After locating the line that contains "def phOf (s" in the data below, set down exactly that line and each one after it through the line that contains "g registers. -/", and nothing more.
[[ RECORD EXCERPTS, beginning ]]
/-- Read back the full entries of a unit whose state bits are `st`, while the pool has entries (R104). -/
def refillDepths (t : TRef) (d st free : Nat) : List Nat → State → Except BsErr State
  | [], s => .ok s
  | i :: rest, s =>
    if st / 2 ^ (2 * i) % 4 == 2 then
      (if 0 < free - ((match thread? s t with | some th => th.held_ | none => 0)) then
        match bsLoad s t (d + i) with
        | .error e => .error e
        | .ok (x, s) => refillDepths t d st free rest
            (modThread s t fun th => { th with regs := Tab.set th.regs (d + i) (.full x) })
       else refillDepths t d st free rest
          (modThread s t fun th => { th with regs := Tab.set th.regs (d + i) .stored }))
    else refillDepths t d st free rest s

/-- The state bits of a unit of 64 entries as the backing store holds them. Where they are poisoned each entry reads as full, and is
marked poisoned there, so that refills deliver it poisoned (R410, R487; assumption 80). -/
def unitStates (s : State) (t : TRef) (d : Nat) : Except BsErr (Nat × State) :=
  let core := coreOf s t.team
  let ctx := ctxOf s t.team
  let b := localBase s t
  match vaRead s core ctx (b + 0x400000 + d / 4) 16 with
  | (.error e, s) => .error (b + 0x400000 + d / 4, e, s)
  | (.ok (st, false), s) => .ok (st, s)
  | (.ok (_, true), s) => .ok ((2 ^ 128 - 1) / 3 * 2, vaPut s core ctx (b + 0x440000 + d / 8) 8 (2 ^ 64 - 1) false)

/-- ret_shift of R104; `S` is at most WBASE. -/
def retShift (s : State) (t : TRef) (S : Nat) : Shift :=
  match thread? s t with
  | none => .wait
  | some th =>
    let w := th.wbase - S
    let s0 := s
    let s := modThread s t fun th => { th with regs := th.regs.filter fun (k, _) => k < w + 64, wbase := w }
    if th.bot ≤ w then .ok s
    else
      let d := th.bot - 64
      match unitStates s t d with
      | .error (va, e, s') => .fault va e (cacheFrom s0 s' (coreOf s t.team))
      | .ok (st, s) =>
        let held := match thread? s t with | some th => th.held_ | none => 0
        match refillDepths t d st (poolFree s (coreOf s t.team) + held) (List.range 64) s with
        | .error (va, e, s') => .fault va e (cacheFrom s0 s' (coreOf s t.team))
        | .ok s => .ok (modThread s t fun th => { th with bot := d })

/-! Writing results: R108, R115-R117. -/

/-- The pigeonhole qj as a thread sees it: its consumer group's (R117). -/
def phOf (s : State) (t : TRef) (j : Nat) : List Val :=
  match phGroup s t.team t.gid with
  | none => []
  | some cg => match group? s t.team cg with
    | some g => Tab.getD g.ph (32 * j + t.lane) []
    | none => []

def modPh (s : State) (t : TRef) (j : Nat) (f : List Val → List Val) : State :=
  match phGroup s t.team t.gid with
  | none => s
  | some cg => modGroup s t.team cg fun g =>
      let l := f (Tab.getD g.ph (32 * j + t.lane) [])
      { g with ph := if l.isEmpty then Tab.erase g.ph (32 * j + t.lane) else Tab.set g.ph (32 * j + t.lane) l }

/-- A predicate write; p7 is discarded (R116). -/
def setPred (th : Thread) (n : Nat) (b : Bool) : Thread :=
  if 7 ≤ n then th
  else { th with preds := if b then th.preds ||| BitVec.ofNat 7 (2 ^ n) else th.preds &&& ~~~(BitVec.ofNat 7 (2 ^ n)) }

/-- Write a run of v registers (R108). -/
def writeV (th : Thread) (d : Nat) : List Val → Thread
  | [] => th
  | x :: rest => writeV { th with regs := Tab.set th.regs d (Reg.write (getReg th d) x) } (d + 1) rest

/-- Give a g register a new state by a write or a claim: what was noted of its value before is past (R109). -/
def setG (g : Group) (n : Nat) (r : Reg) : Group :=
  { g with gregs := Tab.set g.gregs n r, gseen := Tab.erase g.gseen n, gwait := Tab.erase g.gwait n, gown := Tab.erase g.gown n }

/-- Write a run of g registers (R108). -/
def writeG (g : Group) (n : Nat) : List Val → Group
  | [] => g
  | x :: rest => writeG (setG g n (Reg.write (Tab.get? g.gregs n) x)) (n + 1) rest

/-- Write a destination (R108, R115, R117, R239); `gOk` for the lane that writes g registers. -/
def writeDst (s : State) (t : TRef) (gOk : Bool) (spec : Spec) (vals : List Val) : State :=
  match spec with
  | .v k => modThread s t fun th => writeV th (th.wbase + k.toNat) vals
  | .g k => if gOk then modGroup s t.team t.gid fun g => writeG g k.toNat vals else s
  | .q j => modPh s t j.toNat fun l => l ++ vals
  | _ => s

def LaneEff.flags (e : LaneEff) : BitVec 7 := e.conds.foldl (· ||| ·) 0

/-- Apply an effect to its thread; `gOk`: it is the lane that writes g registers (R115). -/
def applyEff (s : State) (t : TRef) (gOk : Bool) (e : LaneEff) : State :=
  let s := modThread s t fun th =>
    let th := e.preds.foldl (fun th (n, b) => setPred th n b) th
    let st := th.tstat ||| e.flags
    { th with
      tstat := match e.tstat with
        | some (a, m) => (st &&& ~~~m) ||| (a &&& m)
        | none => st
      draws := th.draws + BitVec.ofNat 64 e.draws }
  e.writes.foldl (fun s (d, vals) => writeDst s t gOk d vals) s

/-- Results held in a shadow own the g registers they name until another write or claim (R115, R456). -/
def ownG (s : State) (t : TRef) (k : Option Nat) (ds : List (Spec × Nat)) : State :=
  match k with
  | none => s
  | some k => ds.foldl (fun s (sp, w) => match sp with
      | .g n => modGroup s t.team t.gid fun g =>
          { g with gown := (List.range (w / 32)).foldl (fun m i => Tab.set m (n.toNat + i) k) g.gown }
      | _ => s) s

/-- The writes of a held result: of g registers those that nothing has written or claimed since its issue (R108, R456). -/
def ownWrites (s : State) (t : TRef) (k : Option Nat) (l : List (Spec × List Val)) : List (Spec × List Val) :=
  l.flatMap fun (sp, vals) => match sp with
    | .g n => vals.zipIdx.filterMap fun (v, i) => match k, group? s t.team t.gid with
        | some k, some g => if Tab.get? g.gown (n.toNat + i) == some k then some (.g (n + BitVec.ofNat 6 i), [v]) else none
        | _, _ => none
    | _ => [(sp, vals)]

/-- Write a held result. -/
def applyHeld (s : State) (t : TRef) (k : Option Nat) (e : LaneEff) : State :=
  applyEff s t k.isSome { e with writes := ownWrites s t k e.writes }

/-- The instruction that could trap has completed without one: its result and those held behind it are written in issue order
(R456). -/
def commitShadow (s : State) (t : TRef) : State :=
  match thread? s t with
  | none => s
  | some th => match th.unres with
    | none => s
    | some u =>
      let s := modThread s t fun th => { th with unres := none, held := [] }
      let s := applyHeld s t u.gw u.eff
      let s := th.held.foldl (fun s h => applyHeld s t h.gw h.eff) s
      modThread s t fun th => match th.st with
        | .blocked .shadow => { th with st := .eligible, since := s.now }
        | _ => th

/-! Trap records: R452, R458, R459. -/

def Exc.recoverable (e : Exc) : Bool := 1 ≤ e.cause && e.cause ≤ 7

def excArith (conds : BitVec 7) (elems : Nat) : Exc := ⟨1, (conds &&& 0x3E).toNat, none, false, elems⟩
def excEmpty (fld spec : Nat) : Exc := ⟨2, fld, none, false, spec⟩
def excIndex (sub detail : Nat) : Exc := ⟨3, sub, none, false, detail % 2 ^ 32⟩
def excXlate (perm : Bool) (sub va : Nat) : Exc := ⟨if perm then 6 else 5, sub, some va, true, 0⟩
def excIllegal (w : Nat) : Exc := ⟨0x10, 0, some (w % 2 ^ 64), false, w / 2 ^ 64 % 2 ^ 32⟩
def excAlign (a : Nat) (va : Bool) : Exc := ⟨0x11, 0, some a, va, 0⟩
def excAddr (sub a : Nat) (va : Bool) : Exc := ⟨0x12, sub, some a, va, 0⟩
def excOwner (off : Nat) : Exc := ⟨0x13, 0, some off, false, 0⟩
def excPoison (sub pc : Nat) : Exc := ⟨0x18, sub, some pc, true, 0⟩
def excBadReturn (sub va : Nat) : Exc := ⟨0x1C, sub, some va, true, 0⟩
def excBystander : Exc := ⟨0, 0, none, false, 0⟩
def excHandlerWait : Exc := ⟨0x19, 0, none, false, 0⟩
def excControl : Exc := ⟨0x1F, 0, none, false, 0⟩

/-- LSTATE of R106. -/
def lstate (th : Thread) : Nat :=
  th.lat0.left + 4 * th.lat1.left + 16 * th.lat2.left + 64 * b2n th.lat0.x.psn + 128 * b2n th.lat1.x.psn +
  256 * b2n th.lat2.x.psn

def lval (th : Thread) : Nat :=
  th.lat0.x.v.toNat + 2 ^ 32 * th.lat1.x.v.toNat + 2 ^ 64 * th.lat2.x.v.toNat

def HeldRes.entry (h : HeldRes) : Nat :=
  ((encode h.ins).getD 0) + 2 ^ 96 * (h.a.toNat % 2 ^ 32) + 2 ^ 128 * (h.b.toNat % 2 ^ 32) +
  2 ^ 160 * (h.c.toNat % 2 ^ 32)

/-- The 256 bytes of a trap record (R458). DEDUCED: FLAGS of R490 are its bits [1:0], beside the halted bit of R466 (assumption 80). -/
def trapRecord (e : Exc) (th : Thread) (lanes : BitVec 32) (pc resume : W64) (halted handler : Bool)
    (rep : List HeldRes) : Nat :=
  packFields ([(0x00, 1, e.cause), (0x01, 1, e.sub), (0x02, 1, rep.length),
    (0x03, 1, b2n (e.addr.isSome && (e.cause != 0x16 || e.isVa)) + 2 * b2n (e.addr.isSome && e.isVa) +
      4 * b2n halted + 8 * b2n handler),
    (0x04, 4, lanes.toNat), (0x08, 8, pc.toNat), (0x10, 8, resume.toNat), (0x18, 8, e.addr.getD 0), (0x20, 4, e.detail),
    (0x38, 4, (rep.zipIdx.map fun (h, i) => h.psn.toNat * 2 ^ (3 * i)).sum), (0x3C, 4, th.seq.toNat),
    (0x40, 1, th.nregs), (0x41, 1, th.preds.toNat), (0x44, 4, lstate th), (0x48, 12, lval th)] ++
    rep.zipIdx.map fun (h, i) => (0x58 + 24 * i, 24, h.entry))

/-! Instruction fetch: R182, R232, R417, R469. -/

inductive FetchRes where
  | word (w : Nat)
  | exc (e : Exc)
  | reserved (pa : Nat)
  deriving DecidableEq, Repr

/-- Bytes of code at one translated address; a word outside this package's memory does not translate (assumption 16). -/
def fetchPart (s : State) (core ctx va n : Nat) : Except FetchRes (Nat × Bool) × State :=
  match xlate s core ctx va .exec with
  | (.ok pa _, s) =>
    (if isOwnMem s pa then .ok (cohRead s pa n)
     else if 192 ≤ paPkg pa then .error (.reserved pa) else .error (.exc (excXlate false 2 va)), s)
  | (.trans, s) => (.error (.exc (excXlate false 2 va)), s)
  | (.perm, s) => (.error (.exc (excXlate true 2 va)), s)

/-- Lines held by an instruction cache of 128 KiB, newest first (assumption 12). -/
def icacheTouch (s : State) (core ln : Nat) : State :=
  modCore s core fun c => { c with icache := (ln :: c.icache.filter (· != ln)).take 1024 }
[[ RECORD EXCERPTS, end ]]
• **TASK RESULT**
def phOf (s : State) (t : TRef) (j : Nat) : List Val :=
  match phGroup s t.team t.gid with
  | none => []
  | some cg => match group? s t.team cg with
    | some g => Tab.getD g.ph (32 * j + t.lane) []
    | none => []

def modPh (s : State) (t : TRef) (j : Nat) (f : List Val → List Val) : State :=
  match phGroup s t.team t.gid with
  | none => s
  | some cg => modGroup s t.team cg fun g =>
      let l := f (Tab.getD g.ph (32 * j + t.lane) [])
      { g with ph := if l.isEmpty then Tab.erase g.ph (32 * j + t.lane) else Tab.set g.ph (32 * j + t.lane) l }

/-- A predicate write; p7 is discarded (R116). -/
def setPred (th : Thread) (n : Nat) (b : Bool) : Thread :=
  if 7 ≤ n then th
  else { th with preds := if b then th.preds ||| BitVec.ofNat 7 (2 ^ n) else th.preds &&& ~~~(BitVec.ofNat 7 (2 ^ n)) }

/-- Write a run of v registers (R108). -/
def writeV (th : Thread) (d : Nat) : List Val → Thread
  | [] => th
  | x :: rest => writeV { th with regs := Tab.set th.regs d (Reg.write (getReg th d) x) } (d + 1) rest

/-- Give a g register a new state by a write or a claim: what was noted of its value before is past (R109). -/
def setG (g : Group) (n : Nat) (r : Reg) : Group :=
  { g with gregs := Tab.set g.gregs n r, gseen := Tab.erase g.gseen n, gwait := Tab.erase g.gwait n, gown := Tab.erase g.gown n }

/-- Write a run of g registers (R108). -/
def writeG (g : Group) (n : Nat) : List Val → Group
  | [] => g
  | x :: rest => writeG (setG g n (Reg.write (Tab.get? g.gregs n) x)) (n + 1) rest

/-- Write a destination (R108, R115, R117, R239); `gOk` for the lane that writes g registers. -/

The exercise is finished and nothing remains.